Blueberry picking at Homestead Farm in Poolesville Maryland.
Study: 'Fertility diet' can improve chance of pregnancy
03:20 - Source: HLN
CNN  — 

When a couple is having trouble getting pregnant, the focus often turns to a woman’s health. But just as men are equal partners in conception, they can be contributors to fertility problems, too.

“It’s important to appreciate that when you have a couple challenged with infertility, in about 40% to 50% of the time, we are able to attribute the male as the primary or contributory cause,” said Dr. Natan Bar-Chama, director of the Center of Male Reproductive Health at RMA of New York and a board-certified urologist and male infertility specialist.

“People assume if a couple is having a hard time getting pregnant, it’s the woman’s responsibility to make the changes and it’s her body that’s not working right, but we’re learning more and more that that’s not the case,” added Lauren Manaker, a registered dietitian and author of “Fueling Male Fertility,” a guide that provides men with simple ways they can support a couple’s goal of becoming pregnant, whether they are trying naturally or undergoing assisted reproduction.

Problems that can affect male fertility include low sperm count, sperm abnormalities and low testosterone levels. Additionally, evidence suggests that recurrent miscarriage may not be related only to female factors, yet the focus continues to be on the female partner when couples experience pregnancy loss, Manaker explained.

The promising news is, various lifestyle factors have been shown to support male fertility and improve chances of conception.
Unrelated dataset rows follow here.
theorem decStartEffect_inv (idle : s.mode = .idle) : (decStartEffect s).toBlock.Inv Config.LMAX :=
  { inv with
    pendingOutside := fun _ => inv.pendingOutside (.inl idle)
    header := fun _ => rfl
    noHold := fun _ => rfl
    holdAfterHeader := nofun
    accBound := Nat.two_pow_pos 0
    accLenBound := Nat.zero_le _
    decoderOutside := fun _ => ⟨rfl, rfl⟩
    recorded := recorded_of_inv inv (by rw [idle]; decide) nofun
    notDone := fun _ => rfl }

/-- A payload byte held after the header, in a decode session (rules R35, R138). -/
theorem holdByte_inv (dec : s.mode = .dec) (hdr : s.hdr = true) (byte : Byte) :
    (holdByte byte s).toBlock.Inv Config.LMAX :=
  { inv with
    noHold := nofun
    holdAfterHeader := fun _ => hdr
    decoderOutside := fun other => by simp [dec] at other }

theorem decByteEffect_inv (dec : s.mode = .dec) (byte : Byte) :
    (decByteEffect Config.LMAX byte s).toBlock.Inv Config.LMAX := by
  have shifted := shiftBits_inv inv dec (byteBits s.hold)
  obtain ⟨-, -, h⟩ | ⟨-, -, h⟩ | ⟨hdr, -, h⟩ | ⟨hdr, -, -, h⟩ | ⟨-, -, -, h⟩ :=
    decByteEffect_cases Config.LMAX byte s <;> rw [h]
  · exact raiseFault_inv inv
  · exact { inv with
      header := nofun
      holdAfterHeader := fun _ => rfl }
  · exact holdByte_inv inv dec hdr byte
  · exact holdByte_inv shifted ((shiftBits_mode ..).trans dec) (by rw [shiftBits_frame]; exact hdr) byte
  · exact raiseFault_inv shifted

theorem decCloseEffect_inv (dec : s.mode = .dec) : (decCloseEffect s).toBlock.Inv Config.LMAX := by
  obtain ⟨-, h⟩ | ⟨clear, h⟩ := decCloseEffect_cases s <;> rw [h]
  · exact raiseFault_inv inv
  · exact { inv with
      pendingOutside := fun _ => inv.pendingOutside (.inr dec)
      noHold := fun _ => rfl
      holdAfterHeader := nofun
      decoderOutside := fun _ => ⟨rfl, clear⟩
      recorded := recorded_of_inv inv (by rw [dec]; decide) nofun
      notDone := by simp }

theorem decFinEffect_inv (dec : s.mode = .dec) : (decFinEffect Config.LMAX s).toBlock.Inv Config.LMAX := by
  have shifted := shiftBits_inv inv dec (lastBits s)
  obtain ⟨-, h⟩ | ⟨-, -, -, h⟩ | ⟨-, -, -, h⟩ | ⟨-, -, -, h⟩ | ⟨-, -, -, h⟩ := decFinEffect_cases Config.LMAX s <;>
    rw [h]
  · exact raiseFault_inv inv
  · exact raiseFault_inv inv
  · exact decCloseEffect_inv inv dec
  · exact decCloseEffect_inv shifted ((shiftBits_mode ..).trans dec)
  · exact raiseFault_inv shifted

/-- A command in a `MODE` that permits it keeps the invariant. -/
theorem effectOf_inv {i : Instr} (permitted : permittedIn i s.mode = true) :
    (effectOf i s).toBlock.Inv Config.LMAX := by
  cases i with
  | nop => exact inv
  | rst => exact resetWith_inv s.ct inv.table
  | ctClr => exact ctClrEffect_inv inv
  | ctSet sym len => exact ctSetEffect_inv inv sym len
  | encStart => exact encStartEffect_inv inv (beq_iff_eq.1 permitted)
  | encSym sym => exact encSymEffect_inv inv (beq_iff_eq.1 permitted) sym
  | encFin => exact encFinEffect_inv inv (beq_iff_eq.1 permitted)
  | decStart => exact decStartEffect_inv inv (beq_iff_eq.1 permitted)
  | decByte byte => exact decByteEffect_inv inv (beq_iff_eq.1 permitted) byte
  | decFin => exact decFinEffect_inv inv (beq_iff_eq.1 permitted)

/-! ## Every operation and every step keeps it -/

theorem exec_inv {i : Instr} {t : State} (h : exec i s = .next t) : t.toBlock.Inv Config.LMAX := by
  obtain ⟨-, -, rfl⟩ | ⟨-, -, rfl⟩ | ⟨-, permitted, rfl⟩ | ⟨-, -, rfl⟩ := exec_cases h
  · exact inv
  · exact raiseFault_inv inv
  · exact effectOf_inv inv permitted
  · exact resetWith_inv s.ct inv.table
But this requires men to be proactive about their role in conceiving a baby.

“Men don’t access health care with the same seriousness as women do,” Bar-Chama said, from his experience. “Women regularly visit their ob/gyn from early on in their reproductive life cycle … but men are often neither proactive or preventative in their approach to medical care.”

What’s more, Manaker added, “men don’t want to talk about apples and their sperm.”

According to Bar-Chama, an initial fertility evaluation, which encompasses assessing lifestyle risk factors, along with an initial semen analysis is a simple first step to determine whether a problem exists.

Lifestyle and male fertility

Lifestyle factors affecting male fertility include diet, body weight, levels of exercise, stress and use of tobacco and drugs.

“There is a growing body of solid scientific data that correlates obesity, poor nutritional status, lack of exercise, smoking and marijuana usage … with decreased semen parameters such as sperm concentration, motility and morphology,” Bar-Chama said.

Lifestyle factors may affect sperm parameters, pregnancy and miscarriage rates, but Bar-Chama says that one of the most concerning issues is alterations in sperm that can be transferred to offspring and affect their development and long-term health.

“Sperm DNA from obese or marijuana-exposed animal models and men demonstrate alterations that are transferred to the progeny and can result in increased risk for cancer, effects on behavior, birth defects and overall long-term health repercussions,” he said.

“Men need to appreciate that their lifestyle behaviors may not only affect their ability to initiate a healthy pregnancy but, just as importantly, affect the future well-being of their child – something that has clear lifelong repercussions and that should be seriously considered prior to initialing fatherhood,” he added.

Getting started with lifestyle changes: Tackling obesity

Obese men are more likely to experience infertility. Their obesity also appears to put them at increased risk of a nonviable pregnancy.

Male obesity hurts fertility in a variety of ways. Increased fat in the scrotum can raise testicular temperature, which negatively affects sperm parameters and fertility, explained Paula C. Brady, assistant professor of obstetrics and gynecology at the Columbia University Irving Medical Center and reproductive endocrinologist at the Columbia University Fertility Center. Obesity can also cause several changes to sex hormones and their binding proteins that hurt sperm production.